Perhaps the film I was most disappointed to miss at January's Sundance Film Festival was “Land Ho!,” an Iceland-set road comedy from directors Aaron Katz and Martha Stephens. I've been a Katz fan for some time: his third feature, the Portland semi-noir “Cold Weather,” landed in my 2010 Top 10. (I also interviewed him at that year's London Film Festival.)
So it's nice to see him rising through the distribution ranks: IFC Films taking “Cold Weather” was a step up from the ultra-indie distributors of his first two features, and “Land Ho!” went one better, scoring a deal with Sony Pictures Classics. SPC will release the film in New York and Los Angeles on July 11, a couple of weeks after it plays the LA Film Fest; it also surfaces this month at the Tribeca Film Festival.
“Land Ho!” follows the low-key adventures of a pair of former brothers-in-law, both retired, who travel to Iceland to celebrate one of the men's recent divorce. Camping, carousing and general chasing of lost youth ensue, though it's a safe enough guess that Katz and Stephens have not taken the “Last Vegas” route. HitFix's Dan Fienberg was an admirer at Sundance, describing it as “funny and moving” and “a perfectly cast buddy romp.”

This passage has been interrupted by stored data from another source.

-- ==== Sys2Proof/Machine/Listing.lean ====
section
/-! DEFINITION. The text form of a command (spec/30_encoding.md R51): the mnemonic, then the operands the command uses,
in the order `A`, `ALEN`, `B`, `BLEN`, separated by commas, numbers in C notation. Text is a list of characters. -/

namespace Sys2Proof.Machine

/-- The mnemonic of a command (R47). -/
def mnemonic : Instr → List Char
  | .bcKey _ _ => ['B', 'C', '.', 'K', 'E', 'Y']
  | .bcEnc _ _ => ['B', 'C', '.', 'E', 'N', 'C']
  | .bcDec _ _ => ['B', 'C', '.', 'D', 'E', 'C']
  | .bcClr => ['B', 'C', '.', 'C', 'L', 'R']
  | .scInit _ _ _ _ => ['S', 'C', '.', 'I', 'N', 'I', 'T']
  | .scXor _ _ _ _ => ['S', 'C', '.', 'X', 'O', 'R']
  | .scClr => ['S', 'C', '.', 'C', 'L', 'R']

/-- The operands that a command uses, in the order of R51. -/
def operands : Instr → List Nat
  | .bcKey a alen => [a, alen]
  | .bcEnc a b => [a, b]
  | .bcDec a b => [a, b]
  | .bcClr => []
  | .scInit a alen b blen => [a, alen, b, blen]
  | .scXor a alen b blen => [a, alen, b, blen]
  | .scClr => []

/-- The command of a mnemonic and its operands; fields that the command does not use "are not written and assemble
to 0" (R51). There are no pseudo-instructions. -/
def assemble (name : List Char) (ops : List Nat) : Option Instr :=
  match name, ops with
  | ['B', 'C', '.', 'K', 'E', 'Y'], [a, alen] => some (.bcKey a alen)
  | ['B', 'C', '.', 'E', 'N', 'C'], [a, b] => some (.bcEnc a b)
  | ['B', 'C', '.', 'D', 'E', 'C'], [a, b] => some (.bcDec a b)
  | ['B', 'C', '.', 'C', 'L', 'R'], [] => some .bcClr
  | ['S', 'C', '.', 'I', 'N', 'I', 'T'], [a, alen, b, blen] => some (.scInit a alen b blen)
  | ['S', 'C', '.', 'X', 'O', 'R'], [a, alen, b, blen] => some (.scXor a alen b blen)
  | ['S', 'C', '.', 'C', 'L', 'R'], [] => some .scClr
  | _, _ => none

/-- The digits of a number in the given base, most significant first. -/
def digitsValue (base : Nat) (acc : Nat) : List Char → Option Nat
  | [] => some acc
  | c :: rest =>
    match hexValue c with
    | some d => if d.toNat < base then digitsValue base (acc * base + d.toNat) rest else none
    | none => none

/-- A number in C notation (R51): `0x` or `0X` and hex digits, a leading 0 and octal digits, or decimal digits. DESIGN CHOICE,
log entry 20. -/
def parseNumber : List Char → Option Nat
  | [] => none
  | '0' :: 'x' :: c :: rest => digitsValue 16 0 (c :: rest)
  | '0' :: 'X' :: c :: rest => digitsValue 16 0 (c :: rest)
  | '0' :: rest => digitsValue 8 0 rest
  | ds => digitsValue 10 0 ds

/-- Text without the spaces around it. -/
def trim (cs : List Char) : List Char :=
  ((cs.dropWhile fun c => c == ' ').reverse.dropWhile fun c => c == ' ').reverse

/-- The parts of a text between commas. -/
def splitCommas (part : List Char) : List Char → List (List Char)
  | [] => [part.reverse]
  | c :: rest => if c = ',' then part.reverse :: splitCommas [] rest else splitCommas (c :: part) rest

/-- The numbers of an operand list. -/
def parseOperands (cs : List Char) : Option (List Nat) :=
  if cs = [] then some [] else (splitCommas [] cs).mapM fun p => parseNumber (trim p)

/-- A line of a listing (R51); a semicolon starts a comment, as in the rule's own examples. -/
def parseLine (line : List Char) : Option Instr :=
  let body := trim (line.takeWhile fun c => !(c == ';'))
  match parseOperands (trim (body.dropWhile fun c => !(c == ' '))) with
  | some ops => assemble (body.takeWhile fun c => !(c == ' ')) ops
  | none => none

/-- A 32-bit number as `0x` and eight hex digits. -/
def hexNumber (n : Nat) : List Char :=
  '0' :: 'x' :: [7, 6, 5, 4, 3, 2, 1, 0].map fun k => hexDigit (BitVec.ofNat 4 (n >>> (4 * k)))

/-- Numbers separated by commas. -/
def joinOperands : List Nat → List Char
  | [] => []
  | [n] => hexNumber n
  | n :: rest => hexNumber n ++ [',', ' '] ++ joinOperands rest

/-- The line of a command (R51). -/
def listing (i : Instr) : List Char :=
  match operands i with
  | [] => mnemonic i
  | ops => mnemonic i ++ [' '] ++ joinOperands ops

end Sys2Proof.Machine
end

Playing the leads are Paul Eenhoorn, who made such a strong impression last year in Chad Hartigan's “This is Martin Bonner,” and Earl Lynn Nelson, whose previous acting experience is limited to Stephens' last two features. Katz's fellow North Carolina School of the Arts graduate David Gordon Green (whose own new film “Joe” opens Friday) takes an executive producer credit.
Other Sundance premieres scooped by Sony Classics are Grand Jury Prize winner “Whiplash,” “The Raid 2” and Mark Ruffalo crowdpleaser “Infinitely Polar Bear,” so “Land Ho!” is in pretty good company. It'll presumably join Woody Allen's “Magic in the Moonlight” on the company's summer arthouse counter-programming bill.